If a line in the data below includes the string "Bytes", please return a copy of it.

─── Dataset extract

-- ==== Sys2Proof/Certificates/Slice0/Obligations.lean ====
section
/-! DEFINITION. The statements for the provers, in the order of the commands: the queue and the whole machine first, then
start-up, rings, steps, stations and stores, ports, transactions, links, contexts and keys, the dictionary, counters, the
tally, power and faults. A `Claims` definition is a part of the obligation that names it. -/
section
open Sys2Proof Sys2Proof.Machine

/-! ### The queue -/

/-- A step takes the command at the front of the queue and runs it on the state with the queue's rest (the block's
form of 'a step runs the decoded instruction'). -/
def Obligations.StepRunsFront : Prop :=
  ∀ (c : Instr) (rest : List Instr) (s : State), s.pending = c :: rest → step s = exec c { s with pending := rest }

/-- On an empty queue one clk_core cycle passes (the model's choice, assumption 2): before sb_ready and after a hub
failure nothing happens; while the block serves, the hub notes which steps have become ready (R273, R280), every station's
class credits grow by s(k) / 320 × q up to 4,096 B (R285), and apart from the energy estimate and the cycle count nothing else
changes. -/
def Sys2Proof.Claims.IdleCycle : Prop :=
  (∀ s : State, s.pending = [] → s.phase ≠ .ready → step s = .next s) ∧
  (∀ s : State, s.pending = [] → s.phase = .ready → ∃ e : Nat, step s = .next
    { s.findReady with
      now := s.now + 1
      hub := { s.findReady.hub with energy := e }
      stations := s.stations.map (fun m => m.gain s.hub.dict.tensionSplit.toNat s.pins.opGrant.toNat) }) ∧
  (∀ s : State, s.findReady.net = s.net ∧ s.findReady.slices = s.slices ∧ s.findReady.stations = s.stations ∧
    s.findReady.links = s.links ∧ s.findReady.pins = s.pins ∧ s.findReady.tally = s.tally ∧ s.sameStores s.findReady ∧
    s.findReady.hub.dict = s.hub.dict ∧
    (∀ k, (s.findReady.step? k).map (fun x => { x with readyAt := none }) = (s.step? k).map (fun x => { x with readyAt := none })))

/-- R285 and R286 on one station: a cycle adds to each class its share of q in 1/15360 byte, and never leaves more than
4,096 B; with the split of the ROM the shares are 192, 80 and 48 of 320 (R284). -/
def Sys2Proof.Claims.CreditGain : Prop :=
  ∀ (m : Station) (split grant : Nat),
    let q := serviceRate48 m.rate grant
    let t := m.gain split grant
    t.creditRead = min (m.creditRead + Int.ofNat ((shares split).1 * q)) (4096 * 15360) ∧
    t.creditWrite = min (m.creditWrite + Int.ofNat ((shares split).2.1 * q)) (4096 * 15360) ∧
    t.creditRemote = min (m.creditRemote + Int.ofNat ((shares split).2.2 * q)) (4096 * 15360) ∧
    (split < 2 ^ 31 → shares split = (192, 80, 48)) ∧ q ≤ 48 * 1280 ∧
    t = { m with creditRead := t.creditRead, creditWrite := t.creditWrite, creditRemote := t.creditRemote }

/-- An idle cycle, and what it adds to a station's credits (R284, R285). -/
def Obligations.IdleCycle : Prop := Claims.IdleCycle ∧ Claims.CreditGain


/-! ### Whole-machine rules -/

/-- Right after reset the near store and every stack are in canonical form. -/
def Obligations.ResetStoresCanonical : Prop := State.reset.storesWf

/-- Every step keeps the near store and every stack in canonical form: addresses strictly rising and no byte listed that
an unlisted address reads as (assumption 8). -/
def Obligations.StepKeepsStores : Prop :=
  ∀ s t : State, s.storesWf → step s = .next t → t.storesWf

/-- No command reorders, drops or adds to the commands still to come, and none lets clk_core cycles pass (first in,
first out: assumption 2). -/
def Sys2Proof.Claims.CommandsKeepQueueAndClock : Prop :=
  ∀ (c : Instr) (s t : State), exec c s = .next t → t.pending = s.pending ∧ t.now = s.now

/-- Commands that the tally's own supply, port or messages bring. -/
def Sys2Proof.tallyRow : Instr → Bool
  | .tallyCount .. | .tallyOpenMessage | .epochEnd | .tallyRequest .. | .tallyRecordOffer | .tPortOpen | .tallySupplyLoss
  | .tallySupplyReturn => true
  | _ => false

/-- R505: when the tally supply falls the tally's state is lost; when it returns, epochs restart at 0 with first set and
a zero previous-record hash; and no other command, sb_reset, the block's supplies and hub failures among them, changes
anything in the tally but the flags of Table 14-10 (counts on their way that never arrive are not in the tally). -/
def Obligations.TallyOutlivesBlock : Prop :=
  (∀ s : State, exec .tallySupplyLoss s = .next { s with pins := { s.pins with tallySupply := false }, tally := Tally.reset }) ∧
  (∀ s : State, s.pins.tallySupply = false → ∃ t, exec .tallySupplyReturn s = .next t ∧
    t = { s with pins := { s.pins with tallySupply := true }, tally := t.tally } ∧
    t.tally.epoch = 0 ∧ t.tally.first = true ∧ t.tally.prevHash = zeros 48) ∧
  (∀ (c : Instr) (s t : State), tallyRow c = false → exec c s = .next t →
    t.tally = { s.tally with resetSeen := t.tally.resetSeen, supplyLost := t.tally.supplyLost, notReady := t.tally.notReady })

/-- Commands at which a slice's whole state is set anew. -/
def Sys2Proof.restartRow : Instr → Bool
  | .startInstant .. | .reset | .supplyLoss => true
  | _ => false

/-- A fenced or fused-off slice stays so: no command but a start instant, a reset or a supply loss changes its power
state (Table 12-15, Table 13-3, R483). -/
def Obligations.DeadSliceStaysDead : Prop :=
  ∀ (c : Instr) (s t : State) (n : Fin 132), restartRow c = false → (s.slice n).alive = false → exec c s = .next t →
    (t.slice n).power = (s.slice n).power

/-- Where the block is between reset and service changes only by START_INSTANT, SB_READY, RESET and SUPPLY_LOSS, or to a
failed hub (R460, R461, R463, R490); and what the hub read from the identity ROM changes by START_INSTANT, RESET and
SUPPLY_LOSS only. -/
def Sys2Proof.Claims.PhaseAndIdentity : Prop :=
  ∀ (c : Instr) (s t : State), restartRow c = false → exec c s = .next t →
    t.ident = s.ident ∧ (t.phase = s.phase ∨ t.phase = .hubFailed ∨ (c = .sbReady ∧ s.phase = .starting ∧ t.phase = .ready))

/-- An input pin takes a new value only from the command that stands for its edge: sb_supply_valid, the tally supply,
sb_thermal_trip, h_locked and sb_op_grant (Tables 11-17 and 11-19). -/
def Sys2Proof.Claims.InputPinsHold : Prop :=
  ∀ (c : Instr) (s t : State), restartRow c = false → exec c s = .next t →
    t.pins.supplyValid = s.pins.supplyValid ∧
    (c ≠ .tallySupplyLoss → c ≠ .tallySupplyReturn → t.pins.tallySupply = s.pins.tallySupply) ∧
    (c ≠ .thermalTrip → c ≠ .thermalTripClear → t.pins.thermal = s.pins.thermal) ∧
    (c ≠ .hLockedFall → c ≠ .hLockedRise → t.pins.hLocked = s.pins.hLocked) ∧
    ((∀ g, c ≠ .opGrantChange g) → t.pins.opGrant = s.pins.opGrant)
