-- ==== Sys2Proof/Laws/Keeps.lean ====
section
/-! SUPPORT. What every operation of the block keeps: the canonical form of the stores, the queue, the cycle count, the
identity, the tally's figures, the input pins, the power state of dead slices; spares are only taken, the operating point stays requested
idle while the thermal pin is high, the start-up phase is left only for a hub
failure, and free values are drawn in order. One lemma per operation says so once. -/
namespace Sys2Proof.Machine

/-- The tally's figures: all of it but the three flags that resets and hub failures may set (R505). -/
def Tally.figures (t : Tally) : Tally := { t with resetSeen := false, supplyLost := false, notReady := false }

/-- What an operation keeps. -/
structure Keeps (s t : State) : Prop where
  stores : s.storesWf → t.storesWf
  queue : t.pending = s.pending
  clock : t.now = s.now
  ident : t.ident = s.ident
  tally : t.tally.figures = s.tally.figures
  supply : t.pins.supplyValid = s.pins.supplyValid
  tallySupply : t.pins.tallySupply = s.pins.tallySupply
  thermal : t.pins.thermal = s.pins.thermal
  locked : t.pins.hLocked = s.pins.hLocked
  grant : t.pins.opGrant = s.pins.opGrant
  phase : t.phase = s.phase ∨ t.phase = .hubFailed
  free : s.freeCtr ≤ t.freeCtr
  dead : ∀ n, (s.slice n).alive = false → (t.slice n).power = (s.slice n).power
  spares : t.hub.spares.Sublist s.hub.spares
  request : s.pins.thermal = true → s.pins.opReq = 2 → t.pins.opReq = 2

/-- An update of the hub that leaves its spares. -/
def Hub.SparesStay (f : Hub → Hub) : Prop := ∀ x : Hub, (f x).spares = x.spares

theorem Hub.sparesStay_of {f : Hub → Hub} (h : ∀ x, (f x).spares = x.spares) : Hub.SparesStay f := h

/-- An update of a slice that leaves the power state of a dead slice. -/
def Slice.StaysDead (f : Slice → Slice) : Prop := ∀ x : Slice, x.alive = false → (f x).power = x.power

theorem Slice.staysDead_of {f : Slice → Slice} (h : ∀ x, (f x).power = x.power) : Slice.StaysDead f := fun x _ => h x

theorem Slice.staysDead_alive {f : Slice → Slice} (h : ∀ x, x.alive = false → (f x).power = x.power) :
    Slice.StaysDead f := h

theorem Slice.alive_of_power {x y : Slice} (h : x.power = y.power) : x.alive = y.alive := by unfold Slice.alive; rw [h]

theorem Keeps.refl (s : State) : Keeps s s :=
  ⟨id, rfl, rfl, rfl, rfl, rfl, rfl, rfl, rfl, rfl, .inl rfl, Nat.le_refl _, fun _ _ => rfl,
    List.Sublist.refl _, fun _ h => h⟩

variable {s0 s t : State}

theorem Keeps.trans (h : Keeps s0 s) (k : Keeps s t) : Keeps s0 t where
  stores := k.stores ∘ h.stores
  queue := k.queue.trans h.queue
  clock := k.clock.trans h.clock
  ident := k.ident.trans h.ident
  tally := k.tally.trans h.tally
  supply := k.supply.trans h.supply
  tallySupply := k.tallySupply.trans h.tallySupply
  thermal := k.thermal.trans h.thermal
  locked := k.locked.trans h.locked
  grant := k.grant.trans h.grant
  phase := by
    rcases k.phase with e | e
    · rcases h.phase with f | f
      · exact .inl (e.trans f)
      · exact .inr (e.trans f)
    · exact .inr e
  free := Nat.le_trans h.free k.free
  dead := fun n hn => by
    have e := h.dead n hn
    exact (k.dead n ((Slice.alive_of_power e).trans hn)).trans e
  spares := k.spares.trans h.spares
  request := fun a b => k.request (h.thermal.trans a) (h.request a b)

theorem vmod_getElem {α : Type} {n : Nat} (v : Vector α n) (i : Fin n) (f : α → α) (j : Nat) (hj : j < n) :
    (vmod v i f)[j] = if i.1 = j then f v[i.1] else v[j] := by
  unfold vmod
  rw [Vector.getElem_set]

theorem Keeps.modHubSub (h : Keeps s0 s) {f : Hub → Hub} (hf : ∀ x : Hub, (f x).spares.Sublist x.spares) :
    Keeps s0 (s.modHub f) :=
  h.trans { (Keeps.refl s) with spares := hf s.hub }

theorem Keeps.modHub (h : Keeps s0 s) {f : Hub → Hub} (hf : Hub.SparesStay f) : Keeps s0 (s.modHub f) :=
  h.modHubSub fun x => (hf x).symm ▸ List.Sublist.refl _

theorem Keeps.modCtx (h : Keeps s0 s) {c : Fin 64} {f : Context → Context} : Keeps s0 (s.modCtx c f) :=
  h.trans { (Keeps.refl s) with }

theorem Keeps.modStation (h : Keeps s0 s) {m : Fin 12} {f : Station → Station} : Keeps s0 (s.modStation m f) :=
  h.trans { (Keeps.refl s) with }

theorem Keeps.modLink (h : Keeps s0 s) {l : Fin 16} {f : Link → Link} : Keeps s0 (s.modLink l f) :=
  h.trans { (Keeps.refl s) with }

theorem Keeps.modRing (h : Keeps s0 s) {c : Fin 64} {r : Fin 4} {f : RingPair → RingPair} : Keeps s0 (s.modRing c r f) :=
  h.modCtx

theorem Keeps.modSlice (h : Keeps s0 s) {n : Fin 132} {f : Slice → Slice} (hf : Slice.StaysDead f) :
    Keeps s0 (s.modSlice n f) :=
  h.trans
    { (Keeps.refl s) with
      dead := fun k hk => by
        unfold State.slice State.modSlice at *
        simp only [vmod_getElem]
        split
        · rename_i e
          have e : n = k := Fin.ext e
          subst e
          exact hf _ hk
        · rfl }

theorem Keeps.modSliceAlive (h : Keeps s0 s) {n : Fin 132} {f : Slice → Slice} (ha : (s.slice n).alive = true) :
    Keeps s0 (s.modSlice n f) :=
  h.trans
    { (Keeps.refl s) with
      dead := fun k hk => by
        unfold State.slice State.modSlice at *
        simp only [vmod_getElem]
        split
        · rename_i e
          have e : n = k := Fin.ext e
          subst e
          rw [ha] at hk
          cases hk
        · rfl }

theorem Keeps.mapSlices (h : Keeps s0 s) {f : Slice → Slice} (hf : Slice.StaysDead f) :
    Keeps s0 { s with slices := s.slices.map f } :=
  h.trans
    { (Keeps.refl s) with
      dead := fun k hk => by
        unfold State.slice at *
        simp only [Vector.getElem_map]
        exact hf _ hk }

theorem Keeps.each (h : Keeps s0 s) {α : Type} {xs : List α} {f : State → α → State}
    (hf : ∀ t x, Keeps s0 t → Keeps s0 (f t x)) : Keeps s0 (s.each xs f) := by
  unfold State.each
  induction xs generalizing s with
  | nil => exact h
  | cons x xs ih => exact ih (hf s x h)

theorem Keeps.foldl (h : Keeps s0 s) {α : Type} {xs : List α} {f : State → α → State}
    (hf : ∀ t x, Keeps s0 t → Keeps s0 (f t x)) : Keeps s0 (xs.foldl f s) := Keeps.each h hf

theorem Keeps.draw (h : Keeps s0 s) : Keeps s0 s.draw.2 :=
  h.trans { (Keeps.refl s) with free := Nat.le_succ _ }

theorem Keeps.writeNear (h : Keeps s0 s) {a : Nat} {bs : Bytes} : Keeps s0 (s.writeNear a bs) :=
  h.trans { (Keeps.refl s) with stores := fun w => ⟨Mem.wf_write w.1 a bs, w.2⟩ }

theorem Keeps.writeStack (h : Keeps s0 s) {m : Fin 12} {a : Nat} {bs : Bytes} : Keeps s0 (s.writeStack m a bs) :=
  h.trans
    { (Keeps.refl s) with
      stores := fun w => ⟨w.1, fun k => by
        unfold State.stack State.writeStack
        simp only [vmod_getElem]
        split
        · exact Mem.wf_write (w.2 m) a bs
        · exact w.2 k⟩ }

theorem Keeps.learnNear (h : Keeps s0 s) {a : Nat} {bs : Bytes} {bad : List Nat} : Keeps s0 (s.learnNear a bs bad) :=
  Keeps.trans (h.writeNear (a := a) (bs := bs)) { (Keeps.refl (s.writeNear a bs)) with }

theorem Keeps.learnStack (h : Keeps s0 s) {m : Fin 12} {a : Nat} {bs : Bytes} {bad : List Nat} :
    Keeps s0 (s.learnStack m a bs bad) :=
  Keeps.trans (h.writeStack (m := m) (a := a) (bs := bs)) { (Keeps.refl (s.writeStack m a bs)) with }

/-- Any change of the fields that Keeps does not speak of. -/
theorem Keeps.fields (h : Keeps s0 s) {hub : Hub} {ctxs : Vector Context 64} {stations : Vector Station 12}
    {links : Vector Link 16} {net : List Txn} {nearBad : List Nat} {stackBad : Vector (List Nat) 12} {wire : List TallyMsg}
    (hh : hub.spares = s.hub.spares) :
    Keeps s0 { s with hub := hub, ctxs := ctxs, stations := stations, links := links, net := net, nearBad := nearBad
                      stackBad := stackBad, tallyWire := wire } :=
  h.trans { (Keeps.refl s) with spares := hh.symm ▸ List.Sublist.refl _ }

/-- The same with every slice changed. -/
theorem Keeps.fieldsSlices (h : Keeps s0 s) {hub : Hub} {ctxs : Vector Context 64} {f : Slice → Slice}
    {stations : Vector Station 12} {links : Vector Link 16} {net : List Txn} {nearBad : List Nat}
    {stackBad : Vector (List Nat) 12} {wire : List TallyMsg} (hf : Slice.StaysDead f)
    (hh : hub.spares = s.hub.spares) :
    Keeps s0 { s with hub := hub, ctxs := ctxs, slices := s.slices.map f, stations := stations, links := links, net := net
                      nearBad := nearBad, stackBad := stackBad, tallyWire := wire } :=
  Keeps.trans (h.mapSlices hf) { (Keeps.refl { s with slices := s.slices.map f }) with spares := hh.symm ▸ List.Sublist.refl _ }

/-- The same with every slice given anew. -/
theorem Keeps.ofFnSlices (h : Keeps s0 s) {g : Fin 132 → Slice} {hub : Hub} {stations : Vector Station 12}
    (hg : ∀ n, (g n).power = (s.slice n).power) (hh : hub.spares = s.hub.spares) :
    Keeps s0 { s with hub := hub, slices := Vector.ofFn g, stations := stations } :=
  h.trans
    { (Keeps.refl s) with
      dead := fun n _ => by
        unfold State.slice
        rw [Vector.getElem_ofFn]
        exact hg n
      spares := hh.symm ▸ List.Sublist.refl _ }

theorem Keeps.ite (c : Prop) [Decidable c] (h : Keeps s0 s) (k : Keeps s0 t) : Keeps s0 (if c then s else t) := by
  split
  · exact h
  · exact k

/-- An optional result keeps what an operation keeps. -/
def KeepsO (z : State) (o : Option State) : Prop := ∀ t, o = some t → Keeps z t

theorem KeepsO.none {z : State} : KeepsO z none := fun _ e => nomatch e

theorem KeepsO.some {z : State} (h : Keeps z t) : KeepsO z (some t) := fun _ e => Option.some.inj e ▸ h

theorem KeepsO.out {z : State} {o : Option State} (h : KeepsO z o) (e : o = .some t) : Keeps z t := h t e

theorem KeepsO.findSome {z : State} {α : Type} {xs : List α} {f : α → Option State} (h : ∀ a, KeepsO z (f a)) :
    KeepsO z (xs.findSome? f) := by
  intro t e
  obtain ⟨a, -, ha⟩ := List.exists_of_findSome?_eq_some e
  exact h a t ha

theorem KeepsO.bind {z : State} {α : Type} {o : Option α} {f : α → Option State} (h : ∀ a, KeepsO z (f a)) :
    KeepsO z (o.bind f) := by
  cases o with
  | none => exact KeepsO.none
  | some a => exact h a

theorem KeepsO.map {z : State} {α : Type} {o : Option α} {f : α → State} (h : ∀ a, Keeps z (f a)) : KeepsO z (o.map f) := by
  cases o with
  | none => exact KeepsO.none
  | some a => exact KeepsO.some (h a)

theorem KeepsO.getD {z : State} {o : Option State} (h : KeepsO z o) (hk : Keeps z s) : Keeps z (o.getD s) := by
  cases o with
  | none => exact hk
  | some a => exact h a rfl

/-- A command's outcome keeps what an operation keeps. -/
def KeepsX (z : State) (o : Host.Outcome State Fault Refusal) : Prop := ∀ t, o = .next t → Keeps z t

theorem KeepsX.next {z : State} (h : Keeps z t) : KeepsX z (.next t) := fun _ e => Host.Outcome.next.inj e ▸ h

theorem KeepsX.fault {z : State} {f : Fault} : KeepsX z (.fault f) := fun _ e => nomatch e

end Sys2Proof.Machine
end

──────

**Written answer**
theorem Keeps.writeNear (h : Keeps s0 s) {a : Nat} {bs : Bytes} : Keeps s0 (s.writeNear a bs) :=
theorem Keeps.writeStack (h : Keeps s0 s) {m : Fin 12} {a : Nat} {bs : Bytes} : Keeps s0 (s.writeStack m a bs) :=
theorem Keeps.learnNear (h : Keeps s0 s) {a : Nat} {bs : Bytes} {bad : List Nat} : Keeps s0 (s.learnNear a bs bad) :=
theorem Keeps.learnStack (h : Keeps s0 s) {m : Fin 12} {a : Nat} {bs : Bytes} {bad : List Nat} :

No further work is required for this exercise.